4. What Reps care about
• Am I spending my limited focus on the highest-
value opportunities?
• What can I do right now to move my open
opportunities forward?
• Are my leads any good?
• How am I tracking towards quota?
5. What Managers care about
• How are my reps performing?
• How can I help my reps understand the product(s)
and their target market?
• Am I assigning leads in an efficient way?
• Am I spending my limited team resources (sales
engineers, etc.) on the highest-value
opportunities?
6. What Execs care about
• Forecasting
• Am I aggregating the right information from my sales force to
drive:
• VP, Sales: Sales strategy?
• VP, Marketing: Marketing plans?
• VP, Product: Product roadmap?
• What can I do to improve my payback period for investments in
sales?
• Which lead sources should I invest/disinvest in?
• What does my pipeline really look like?
7. 1. Deal insights (Rep)
Problem
If all I know about a particular deal is a numeric deal
score, it’s difficult to use that score to improve my
sales tactics.
Solution
Tell reps about the strongest influences on their
organization’s aggregated deal scores, so they can
change their approach to deals.
8. 1. Deal insights (Rep)
Example
• Your organization's deals are extremely likely to
close if a CSO or VP, Security is the point of
contact
• When selling Product A, the length of time
between demo and follow-up has very little effect
on your deal score
9. 2. Calendar view (Rep)
Problem
Some actions that are necessary to move a deal
forward take more effort and/or lead time than
sending a short email.
Solution
Display a calendar with the deadlines at which, if a
certain action hasn’t happened, the deal score of a
particular open opportunity will start to fall.

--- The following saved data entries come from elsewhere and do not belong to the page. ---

/-- A multiply-add in one lane of any register, where the two operands of that lane lie in the stated range. -/
theorem vMadd_lane {op : LaneOp} {w count mul top j : Nat} {v : VecReg} (hw : 2 * w * count ≤ 128) (hj : j < count)
    (h0 : lane w (2 * j) v ≤ top) (h1 : lane w (2 * j + 1) v ≤ top) (hb : mul * top + top < 2 ^ (2 * w)) :
    lane (2 * w) j (vMadd op w count mul top v) = mul * lane w (2 * j) v + 1 * lane w (2 * j + 1) v := by
  rw [vMadd, lane_ofLanes (by simpa using hw) (by simpa using hj), List.getElem_map, List.getElem_range, if_pos ⟨h0, h1⟩]
  have := Nat.mul_le_mul_left mul h0
  exact Nat.mod_eq_of_lt (by omega)

/-- V.PACK puts one in-range lane of any register in both halves (R146). -/
theorem vPack_lane {v : VecReg} {k : Nat} (hk : k < 4) (h : lane 32 k v ≤ 9999) :
    lane 16 k (vPack v) = lane 32 k v ∧ lane 16 (k + 4) (vPack v) = lane 32 k v := by
  constructor
  · rw [vPack, lane_ofLanes (by simp) (by simp; omega), List.getElem_append_left (by simpa using hk), List.getElem_map,
      List.getElem_range, sat16, if_pos h]
    omega
  · rw [vPack, lane_ofLanes (by simp) (by simp; omega), List.getElem_append_right (by simp), List.getElem_map]
    simp only [List.length_map, List.length_range, Nat.add_sub_cancel, List.getElem_range, sat16, if_pos h]
    omega

/-- V.FOLD in its stated range (R148). -/
theorem vFold_in_range {v : VecReg} (h0 : lane 32 0 v ≤ 99999999) (h1 : lane 32 1 v ≤ 99999999) :
    vFold v = scale (BitVec.ofNat 64 (lane 32 0 v)) .k8 + BitVec.ofNat 64 (lane 32 1 v) := if_pos ⟨h0, h1⟩

/-- The value of four digits. -/
def value4 (d0 d1 d2 d3 : Nat) : Nat := 100 * (10 * d0 + 1 * d1) + 1 * (10 * d2 + 1 * d3)

/-- V.BIAS to V.MADD3 on sixteen digit bytes (R153, R156): the two halves' values, and copies of them. -/
theorem vPipeline_digits {d0 d1 d2 d3 d4 d5 d6 d7 d8 d9 d10 d11 d12 d13 d14 d15 : Nat}
    (h : ∀ d ∈ [d0, d1, d2, d3, d4, d5, d6, d7, d8, d9, d10, d11, d12, d13, d14, d15], d ≤ 9) :
    vPipeline (ofLanes 8 ([d0, d1, d2, d3, d4, d5, d6, d7, d8, d9, d10, d11, d12, d13, d14, d15].map (48 + ·))) =
      ofLanes 32 [10000 * value4 d0 d1 d2 d3 + 1 * value4 d4 d5 d6 d7, 10000 * value4 d8 d9 d10 d11 + 1 * value4 d12 d13 d14 d15,
        10000 * value4 d0 d1 d2 d3 + 1 * value4 d4 d5 d6 d7, 10000 * value4 d8 d9 d10 d11 + 1 * value4 d12 d13 d14 d15] := by
  have hb : (([d0, d1, d2, d3, d4, d5, d6, d7, d8, d9, d10, d11, d12, d13, d14, d15].map (48 + ·)).map
      fun x => (x % 256 + 0xD0) % 256) = [d0, d1, d2, d3, d4, d5, d6, d7, d8, d9, d10, d11, d12, d13, d14, d15] := by
    rw [List.map_map]
    refine List.map_congr_left (g := id) (fun d hd => ?_) |>.trans (List.map_id _)
    have := h d hd
    simp only [Function.comp_apply, id_eq]; omega
  have h1 : vMadd1 (ofLanes 8 [d0, d1, d2, d3, d4, d5, d6, d7, d8, d9, d10, d11, d12, d13, d14, d15]) = _ :=
    vMadd_ofLanes .madd1 (w := 8) (mul := 10) (top := 9) (by rfl) (by simp) (by norm_num) h
  simp only [List.mem_cons, List.not_mem_nil, or_false, forall_eq_or_imp, forall_eq] at h
  obtain ⟨l0, l1, l2, l3, l4, l5, l6, l7, l8, l9, l10, l11, l12, l13, l14, l15⟩ := h
  have h2 : vMadd2 (ofLanes 16 (pairSums 10 [d0, d1, d2, d3, d4, d5, d6, d7, d8, d9, d10, d11, d12, d13, d14, d15])) = _ :=
    vMadd_ofLanes .madd2 (w := 16) (mul := 100) (top := 99) (by rfl) (by simp [pairSums]) (by norm_num)
      (by simp only [pairSums, List.mem_cons, List.not_mem_nil, or_false, forall_eq_or_imp, forall_eq]; omega)
  have h3 : vMadd3 (ofLanes 16 [value4 d0 d1 d2 d3, value4 d4 d5 d6 d7, value4 d8 d9 d10 d11, value4 d12 d13 d14 d15,
      value4 d0 d1 d2 d3, value4 d4 d5 d6 d7, value4 d8 d9 d10 d11, value4 d12 d13 d14 d15]) = _ :=
    vMadd_ofLanes .madd3 (w := 16) (mul := 10000) (top := 9999) (by rfl) (by simp) (by norm_num)
      (by simp only [value4, List.mem_cons, List.not_mem_nil, or_false, forall_eq_or_imp, forall_eq]; omega)
  rw [vPipeline, vBias_ofLanes (by simp), hb, h1]
  simp only [show 2 * 8 = 16 by rfl, h2]
  simp only [pairSums, show 2 * 16 = 32 by rfl]
  rw [vPack_ofLanes (by omega) (by omega) (by omega) (by omega)]
  exact h3

/-- A digit byte is 0x30 and its digit. -/
theorem digit_bias {b : Byte} (h : isDigit b = true) : 48 + (b.toNat - 48) = b.toNat := by
  rw [isDigit_iff] at h; omega

theorem digit_le {b : Byte} (h : isDigit b = true) : b.toNat - 48 ≤ 9 := by
  rw [isDigit_iff] at h; omega

/-- The value of eight digits, as the lanes hold it. -/
theorem decimalValue8 (b0 b1 b2 b3 b4 b5 b6 b7 : Byte) : decimalValue [b0, b1, b2, b3, b4, b5, b6, b7] =
    10000 * value4 (b0.toNat - 48) (b1.toNat - 48) (b2.toNat - 48) (b3.toNat - 48) +
      1 * value4 (b4.toNat - 48) (b5.toNat - 48) (b6.toNat - 48) (b7.toNat - 48) := by
  simp only [decimalValue, value4, List.length_cons, List.length_nil]; ring

/-- The two 32-bit lanes that V.FOLD and V.EXTRACT take, for two halves of eight digit bytes each. -/
theorem vPipeline_lanes {bs cs : List Byte} (hb : bs.length = 8) (hc : cs.length = 8) (hbd : allDigits bs = true)
    (hcd : allDigits cs = true) :
    lane 32 0 (vPipeline (ofLanes 8 (bs.map BitVec.toNat ++ cs.map BitVec.toNat))) = decimalValue bs ∧
      lane 32 1 (vPipeline (ofLanes 8 (bs.map BitVec.toNat ++ cs.map BitVec.toNat))) = decimalValue cs := by
  have lb := decimalValue_lt hbd
  have lc := decimalValue_lt hcd
  rw [hb] at lb
  rw [hc] at lc
  match bs, hb, cs, hc with
  | [b0, b1, b2, b3, b4, b5, b6, b7], _, [c0, c1, c2, c3, c4, c5, c6, c7], _ =>
    simp only [allDigits_cons, Bool.and_eq_true] at hbd hcd
    obtain ⟨h0, h1, h2, h3, h4, h5, h6, h7, -⟩ := hbd
    obtain ⟨k0, k1, k2, k3, k4, k5, k6, k7, -⟩ := hcd
    have e := vPipeline_digits (d0 := b0.toNat - 48) (d1 := b1.toNat - 48) (d2 := b2.toNat - 48) (d3 := b3.toNat - 48)
      (d4 := b4.toNat - 48) (d5 := b5.toNat - 48) (d6 := b6.toNat - 48) (d7 := b7.toNat - 48) (d8 := c0.toNat - 48)
      (d9 := c1.toNat - 48) (d10 := c2.toNat - 48) (d11 := c3.toNat - 48) (d12 := c4.toNat - 48) (d13 := c5.toNat - 48)
      (d14 := c6.toNat - 48) (d15 := c7.toNat - 48)
      (by simp only [List.mem_cons, List.not_mem_nil, or_false, forall_eq_or_imp, forall_eq, digit_le h0, digit_le h1,
            digit_le h2, digit_le h3, digit_le h4, digit_le h5, digit_le h6, digit_le h7, digit_le k0, digit_le k1,
            digit_le k2, digit_le k3, digit_le k4, digit_le k5, digit_le k6, digit_le k7, and_self])
    simp only [List.map_cons, List.map_nil, digit_bias h0, digit_bias h1, digit_bias h2, digit_bias h3, digit_bias h4,
      digit_bias h5, digit_bias h6, digit_bias h7, digit_bias k0, digit_bias k1, digit_bias k2, digit_bias k3,
      digit_bias k4, digit_bias k5, digit_bias k6, digit_bias k7, ← decimalValue8] at e
    simp only [List.map_cons, List.map_nil, List.cons_append, List.nil_append]
    rw [e]
    constructor
    · rw [lane_ofLanes (by simp) (by simp)]
      exact Nat.mod_eq_of_lt (lb.trans (by norm_num))
    · rw [lane_ofLanes (by simp) (by simp)]
      exact Nat.mod_eq_of_lt (lc.trans (by norm_num))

10. 3. Expected value --> Financial projections
(Manager/Exec)
Problem
It’s difficult for sales managers to create accurate
financial projections based solely on their reps'
estimates of deal size.
Solution
In addition to the likelihood that a deal will close (deal
score), predict the size of each deal, should it close.
Use this number with deal score to calculate an
expected deal value for each open deal.
11. 3. Expected value --> Financial projections
(Manager/Exec)
Bonus: Customer LTV
With several account cycles' of CRM data, the
expected value of a deal might include the
likelihood of future renewals and upgrades.
12. 4. Deal insights (Exec)
Problem (VP Marketing, VP Sales, VP Product)
We know we have several different customer types/
demand gen strategies/feature clusters we could
pursue. Which one should we target?
Solution
Expose human-readable information about the
influences on an organization’s aggregated deal
scores (weighted by deal value).
13. 4. Deal insights (Exec)
Example: Per-variable
• Your deals are extremely likely to close if a CSO
or VP, Security is the point of contact
• The length of time between demo and follow-up
has very little effect on your deal score
14. 4. “Mainly because…” (Exec)
Example: Clustering
You appear to have 3 kinds of deals:
Deals that close in 5 months with Directors of
Security/CSOs
for Product A
Deals that close in 7 months with Directors of
Security
for Products A and B
Deals that close in 3 months with Data Scientists for Product B
15. 5. Renewal score (Manager)
Problem
Closing the deal for a subscription product is less
than half the battle. Most customer value comes from
maintaining low churn.
Solution
Calculate a "renewal score" for customers with long-
term deals, allowing sales managers and account
reps to farm effectively.
16. 6. Optimized lead allocation (Manager)
Problem
It's difficult to determine which reps on my team will
be best at closing which leads.
Solution
Determine which reps would have the highest deal
scores on each particular lead. Suggest assignments
of leads to reps based on this information.